I don't know how seriously those bold words should be taken, ie. how much they have biographical truth or how much the essay is just over-the-top surreal companion to the music. Whatever, it does help one to increase his/her patience towards the music, which, despite its ultimate strangeness, may be done as sincere self-expression. The track titles are in Finnish but I translate some of them here.

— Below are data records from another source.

-- ==== Sys2Proof/Machine/StreamEngines.lean ====
section
/-! DEFINITION. Stream engines: descriptors, walks, the compression of R264, slots, completion, cancellation, and the
commands that drive them (R290 to R316). -/

namespace Sys2Proof.Machine

/-- Count in a counter of a stream engine. -/
def cntE (s : State) (f : Fld) (e n : Nat) : State := addF s f e 0 n

/-! ### The descriptor (R292) -/

/-- The fields of a descriptor's 128 bytes; counts and lengths with their minus one undone, unused levels as one pass. -/
def sdescOf (bs : List Byte) : SDesc :=
  let w := fun (o n : Nat) => leNat ((bs.drop o).take n)
  let b := fun (o n lo k : Nat) => bitsOf (w o n) lo k
  let dims := b 0 4 4 2
  let lvl := fun (i v : Nat) => if i ≤ dims then v + 1 else 1
  { srcMode := b 0 4 0 2, dstMode := b 0 4 2 2, dims := dims, frc := b 0 4 6 2, frcEl := b 0 4 8 1,
    bar := b 0 4 9 1 = 1, last := b 0 4 10 1 = 1, m5c := b 0 4 11 1 = 1, urg := b 0 4 12 2, cmpl := b 0 4 14 2,
    urgv := b 0 4 16 16, len0 := b 4 4 0 20 + 1, src := w 8 6, dst := w 16 6,
    cnt1 := lvl 1 (w 24 2), cnt2 := lvl 2 (w 26 2), cnt3 := lvl 3 (w 28 2),
    sstr := [sgn 32 (w 32 4), sgn 32 (w 36 4), sgn 32 (w 40 4)], dstr := [sgn 32 (w 48 4), sgn 32 (w 52 4), sgn 32 (w 56 4)],
    tag := w 64 2, tagStep := w 66 2, hent := w 68 1, hentEn := b 68 4 8 1 = 1, so := b 72 4 0 14, soAdd := w 76 4,
    waitSo := b 80 4 0 14, waitEn := b 80 4 14 1 = 1, waitVal := w 84 4, ring := b 88 4 0 21, hiWm := w 92 2, loWm := w 94 2,
    user := BitVec.ofNat 64 (w 96 8),
    reservedOk := b 0 4 0 2 ≠ 3 && b 0 4 2 2 ≠ 3 && b 0 4 6 2 ≠ 3 && b 0 4 12 2 ≠ 3 && b 4 4 20 12 = 0 && w 14 2 = 0 &&
      w 22 2 = 0 && w 30 2 = 0 && w 44 4 = 0 && w 60 4 = 0 && b 68 4 9 23 = 0 && b 72 4 14 18 = 0 && b 80 4 15 17 = 0 &&
      b 88 4 21 11 = 0 && ((bs.drop 104).all fun x => x = 0) }

/-- Level indices i1, i2, i3 and byte of position `n`. -/
def walkIx (d : SDesc) (n : Nat) : Nat × Nat × Nat × Nat :=
  let r := n / d.len0
  (r % d.cnt1, r / d.cnt1 % d.cnt2, r / d.cnt1 / d.cnt2, n % d.len0)

/-- Offset of position `n` from the base, for an incrementing side. -/
def walkOfs (d : SDesc) (str : List Int) (n : Nat) : Int :=
  let i := walkIx d n
  (i.1 : Int) * str.getD 0 0 + (i.2.1 : Int) * str.getD 1 0 + (i.2.2.1 : Int) * str.getD 2 0 + (i.2.2.2 : Int)

def frcRatio (d : SDesc) : Nat := if d.frc = 2 then 4 else if d.frc = 1 then 2 else 1

/-- Address of position `n` of an incrementing or fixed side; `div`: the ratio on the DRAM side of a compressed transfer. -/
def plainAddr (d : SDesc) (mode base : Nat) (str : List Int) (div n : Nat) : Nat :=
  let o : Int := if mode = 1 then ((n % d.len0 : Nat) : Int) else walkOfs d str n
  (((base : Int) + o / (div : Int)) % (2 ^ 48 : Nat)).toNat

/-- Lowest and highest offset of an incrementing or fixed side, before any division. -/
def spanOfs (d : SDesc) (mode : Nat) (str : List Int) : Int × Int :=
  let ext := if mode = 1 then [] else [((d.cnt1 : Int) - 1) * str.getD 0 0, ((d.cnt2 : Int) - 1) * str.getD 1 0, ((d.cnt3 : Int) - 1) * str.getD 2 0]
  ((ext.map fun x => min 0 x).sum, (ext.map fun x => max 0 x).sum + (d.len0 : Int) - 1)

/-! ### Sides -/

/-- A side lies in DRAM: its base, or its queue's slots. -/
def sideDram (s : State) (d : SDesc) (dst : Bool) : Bool :=
  match sideQueue d dst with
  | some q => (queue s q).decl.inDram
  | none => (if dst then d.dst else d.src) < dramTop

def sideSp (s : State) (d : SDesc) (dst : Bool) : Bool :=
  match sideQueue d dst with
  | some q => !(queue s q).decl.inDram
  | none => match region s (if dst then d.dst else d.src) with | .sp _ _ => true | _ => false

/-- Division of offsets on a side: the compression ratio on the DRAM side. -/
def sideDiv (s : State) (d : SDesc) (dst : Bool) : Nat := if d.frc ≠ 0 && sideDram s d dst then frcRatio d else 1

/-- Device address of position `n` on a side; for a queue, `first` is the first slot the descriptor took. -/
def sideAddr (s : State) (d : SDesc) (dst : Bool) (first : Option Nat) (n : Nat) : Nat :=
  match sideQueue d dst with
  | some q =>
    let u := queue s q
    slotAddr s u (first.getD 0 + n / slotBytes u) + n % slotBytes u / sideDiv s d dst
  | none =>
    if dst then plainAddr d d.dstMode d.dst d.dstr (sideDiv s d true) n
    else plainAddr d d.srcMode d.src d.sstr (sideDiv s d false) n

/-! ### Checks at the start (R293, R296, R297, R299) -/

/-- The plans that count as the holder's. -/
def planIsHolders (s : State) (k : SCtx) (p : Nat) : Bool :=
  match k.holder with
  | .job id => (jobOf s id).elim false fun j => j.plan = p
  | .plan q => q = p
  | .host | .none => (plan s p).loaded

def queueSideOk (s : State) (k : SCtx) (d : SDesc) (dst : Bool) : Bool :=
  match sideQueue d dst with
  | none => true
  | some q =>
    let u := queue s q
    u.alloc && planIsHolders s k u.plan && (if dst then u.decl.prod else u.decl.cons) = 1 &&
      walkBytes d % slotBytes u = 0

/-- The object a completion add names is acceptable. -/
def addOk (s : State) (k : SCtx) (d : SDesc) : Bool :=
  let o := obj s d.so
  d.cmpl % 2 = 0 || (o.alloc && planIsHolders s k o.plan && o.kind ≠ 2 &&
    (o.kind ≠ 1 || (match k.holder with | .job id => o.owner = some id | _ => false)))

/-- The base of a side and the strides of the levels in use are multiples of 128, where its mode heeds them (R292, R295). -/
def sideRows (d : SDesc) (mode base : Nat) (str : List Int) : Bool :=
  (mode = 2 || base % 128 = 0) && (mode ≠ 0 || (str.take d.dims).all fun x => x % 128 = 0)

/-- A side lies in DRAM and is no queue. -/
def plainDram (d : SDesc) (dst : Bool) : Bool := (sideQueue d dst).isNone && (if dst then d.dst else d.src) < dramTop

/-- FRC combines DRAM with a scratchpad or a queue in a scratchpad, in multiples of 128 (R297). -/
def frcOk (s : State) (d : SDesc) : Bool :=
  d.frc = 0 ||
  (((plainDram d false && sideSp s d true) || (sideSp s d false && plainDram d true)) && d.len0 % 128 = 0 &&
   sideRows d d.srcMode d.src d.sstr && sideRows d d.dstMode d.dst d.dstr)

def badDesc (s : State) (k : SCtx) (d : SDesc) : Bool :=
  !d.reservedOk || (d.urg ≠ 0 && d.urgv = 0) || (d.hiWm ≠ 0 && d.hiWm ≤ d.loWm) || !queueSideOk s k d false ||
  !queueSideOk s k d true || (d.hentEn && d.dstMode = 2) || !addOk s k d ||
  (d.waitEn && !((obj s d.waitSo).alloc && planIsHolders s k (obj s d.waitSo).plan)) ||
  (d.m5c && !(d.srcMode ≠ 2 && hostBase ≤ d.src && d.src < peerBase)) || !frcOk s d

/-- The span of an incrementing or fixed side: lowest and highest device address. -/
def spanOf (s : State) (d : SDesc) (dst : Bool) : Int × Int :=
  let base : Int := (if dst then d.dst else d.src : Nat)
  let o := if dst then spanOfs d d.dstMode d.dstr else spanOfs d d.srcMode d.sstr
  (base + o.1 / (sideDiv s d dst : Int), base + (o.2 + 1) / (sideDiv s d dst : Int) - 1)

/-- Every byte of a span lies where the side may (R296). -/
def spanOk (s : State) (lo hi : Int) (dst : Bool) : Bool :=
  0 ≤ lo && hi < (2 ^ 48 : Nat) &&
  match region s lo.toNat, region s hi.toNat with
  | .dram, .dram => !dst || hi.toNat < s.dram.rb || s.dram.rb + s.dram.rs ≤ lo.toNat
  | .sp t _, .sp u _ => t = u
  | .host _, .host _ => true
  | .peer p _, .peer q _ => dst && p = q
  | _, _ => false

/-- The DRAM side of a compressed transfer keeps clear of the retention area. -/
def frcClear (s : State) (lo hi : Int) : Bool :=
  !(lo.toNat < dramTop) || hi.toNat < s.dram.rb || s.dram.rb + s.dram.rs ≤ lo.toNat

/-- The handle entry of R299: the tile, and whether the span lies within its buffer. -/
def hentTile (s : State) (d : SDesc) : Option Nat :=
  let p := spanOf s d true
  match region s p.1.toNat with
  | .sp t o =>
    let h := handleOf s t d.hent
    let a := bankBase h.bank + 128 * h.base
    if h.valid && a ≤ o && o + (p.2 - p.1).toNat < a + 128 * h.len then some t else none
  | _ => none

def badAddress (s : State) (d : SDesc) : Bool :=
  let side := fun (dst : Bool) =>
    let p := spanOf s d dst
    (sideQueue d dst).isSome || (spanOk s p.1 p.2 dst && (d.frc = 0 || frcClear s p.1 p.2))
  !(side false && side true) || (d.hentEn && (hentTile s d).isNone)

/-! ### Fixed-rate compression (R264 to R266) -/

/-- Code parameters: element bits, bits of the shift, its largest value, values in a block, bits of a residual. -/
structure Frc where
  el : Nat
  shBits : Nat
  shMax : Nat
  nv : Nat
  b : Nat
  bytes : Nat
  deriving DecidableEq, Repr

def frcOf (el ratio : Nat) : Frc :=
  if el = 0 then (if ratio = 2 then ⟨8, 3, 7, 32, 3, 16⟩ else ⟨8, 3, 7, 16, 3, 8⟩)
  else (if ratio = 2 then ⟨16, 4, 15, 32, 7, 32⟩ else ⟨16, 4, 15, 16, 6, 16⟩)

/-- (v − m) / 2^sh, rounded with ties away. -/
def frcRes (m : Int) (sh : Nat) (v : Int) : Int := roundAway { m := v - m, e := -(sh : Int) }

/-- Code a block of 32 elements. -/
def frcPack (k : Frc) (xs : List Int) : List Byte :=
  let v := if k.nv = 32 then xs else (upto 16).map fun i => roundAway { m := xs.getD (2 * i) 0 + xs.getD (2 * i + 1) 0, e := -1 }
  let m := roundAway { m := v.sum, e := if k.nv = 32 then -5 else -4 }
  let lim : Int := (2 ^ (k.b - 1) : Nat)
  let fits := fun (sh : Nat) => v.all fun x => decide (-lim ≤ frcRes m sh x) && decide (frcRes m sh x ≤ lim - 1)
  let sh := ((upto k.shMax).find? fits).getD k.shMax
  let q := v.map fun x => unsgn k.b (max (-lim) (min (lim - 1) (frcRes m sh x)))
  natLE k.bytes (unsgn k.el m + sh * 2 ^ k.el + packVal k.b q * 2 ^ (k.el + k.shBits))

/-- Expand a block; none for a block that cannot be a coded one (R265). -/
def frcUnpack (k : Frc) (bs : List Byte) : Option (List Int) :=
  let n := leNat bs
  let used := k.el + k.shBits + k.nv * k.b
  let sh := bitsOf n k.el k.shBits
  if n / 2 ^ used ≠ 0 || k.shMax < sh then none
  else
    let y := fun (i : Nat) => satInt k.el (sgn k.el n + sgn k.b (n / 2 ^ (k.el + k.shBits + i * k.b)) * (2 ^ sh : Nat))
    some ((upto 32).map fun i => y (if k.nv = 32 then i else i / 2))

/-- Element j of channel c of a 128-byte row. -/
def rowElem (el : Nat) (row : List Byte) (c j : Nat) : Int :=
  if el = 0 then sgn 8 ((row.getD (j * 4 + c) 0).toNat) else sgn 16 (leNat ((row.drop (2 * (j * 2 + c))).take 2))

def rowChans (el : Nat) : Nat := if el = 0 then 4 else 2

/-- Whether any element of channel c of a row is poisoned. -/
def rowPoison (el : Nat) (row : List (Byte × Bool)) (c : Nat) : Bool :=
  (upto 32).any fun j => if el = 0 then (row.getD (j * 4 + c) (0, false)).2
    else (row.getD (2 * (j * 2 + c)) (0, false)).2 || (row.getD (2 * (j * 2 + c) + 1) (0, false)).2

/-- Compress a row, block by block. -/
def frcRow (el ratio : Nat) (row : List (Byte × Bool)) : List (Byte × Bool) :=
  (upto (rowChans el)).flatMap fun c =>
    let bs := row.map (·.1)
    (frcPack (frcOf el ratio) ((upto 32).map fun j => rowElem el bs c j)).map fun x => (x, rowPoison el row c)

/-- Expand a compressed row. -/
def frcUnrow (el ratio : Nat) (bs : List (Byte × Bool)) : List (Byte × Bool) :=
  let k := frcOf el ratio
  let blocks := (upto (rowChans el)).map fun c =>
    let part := (bs.drop (c * k.bytes)).take k.bytes
    let v := frcUnpack k (part.map (·.1))
    (v.getD [], part.any (·.2) || v.isNone)
  (upto 128).map fun i =>
    let c := if el = 0 then i % 4 else i / 2 % 2
    let j := i / 4
    let blk := blocks.getD c ([], true)
    let u := unsgn k.el (blk.1.getD j 0)
    (BitVec.ofNat 8 (if el = 0 then u else if i % 2 = 0 then u else u / 256), blk.2)

/-! ### Fills of handle entries (R275, R299) -/

/-- Waiting tasks of a tile that wait for rows of an entry. -/
def wokenLanding (s : State) (t e : Nat) : Nat → WaitFor → Bool := fun u w =>
  match w with
  | .landing f n => decide (u = t) && decide (f = e) && (!(handleOf s t e).filling || decide (n ≤ 128 * (handleOf s t e).landed))
  | _ => false

/-- A fill ends: present with every row landed, or absent. -/
def endFill (s : State) (t e : Nat) (ok : Bool) : State :=
  let s1 := updHandle s t e fun h =>
    { h with filling := false, byStream := false, present := ok, landed := if ok then h.len else 0 }
  wakeTasks s1 (wokenLanding s1 t e)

'They came form the distances of Heaven': a chaos of short electronic-sounding noises from which some human voices and various instruments can be spotted. A wilder cousin to the freakiest sonic experiments of Ummagumma-era Pink Floyd. 'Flying wolves' has more of all kinds of percussion. Totally stoned tribal music? In the end there's a mumbling, distorted voice saying something. The fourth track is slightly more relaxed and acoustically oriented, again with an Ethnic flavour in the freaky soundscape. 'Cellular pulse' (?) comes closer to early kosmische Musik even though it's thick, not spacey. And so on. By the way, none of the used instruments is named. A pity, it would have been interesting information!

The first impression is probably just chaotic, hard to tell the individual tracks from each other, but in the end each one is clearly different, even if they're basically various combinations of similar ingredients (electronic, acoustic, percussive, sampled noises, the varying amount of rhythmic element). First of all, forget melodies, harmony and other common features of music. As it was said, it's not for all of you. Certainly not! Play this on your date if you want to see the fastest exit ever.

I hope I succeeded in giving you a useful picture of this music. The rating is a tough question. In the genre of totally freaky experimental music (surely not my cup of tea) this is actually quite... interesting. And since this album really seemed to be the best of the three, I can stretch to three encouraging stars.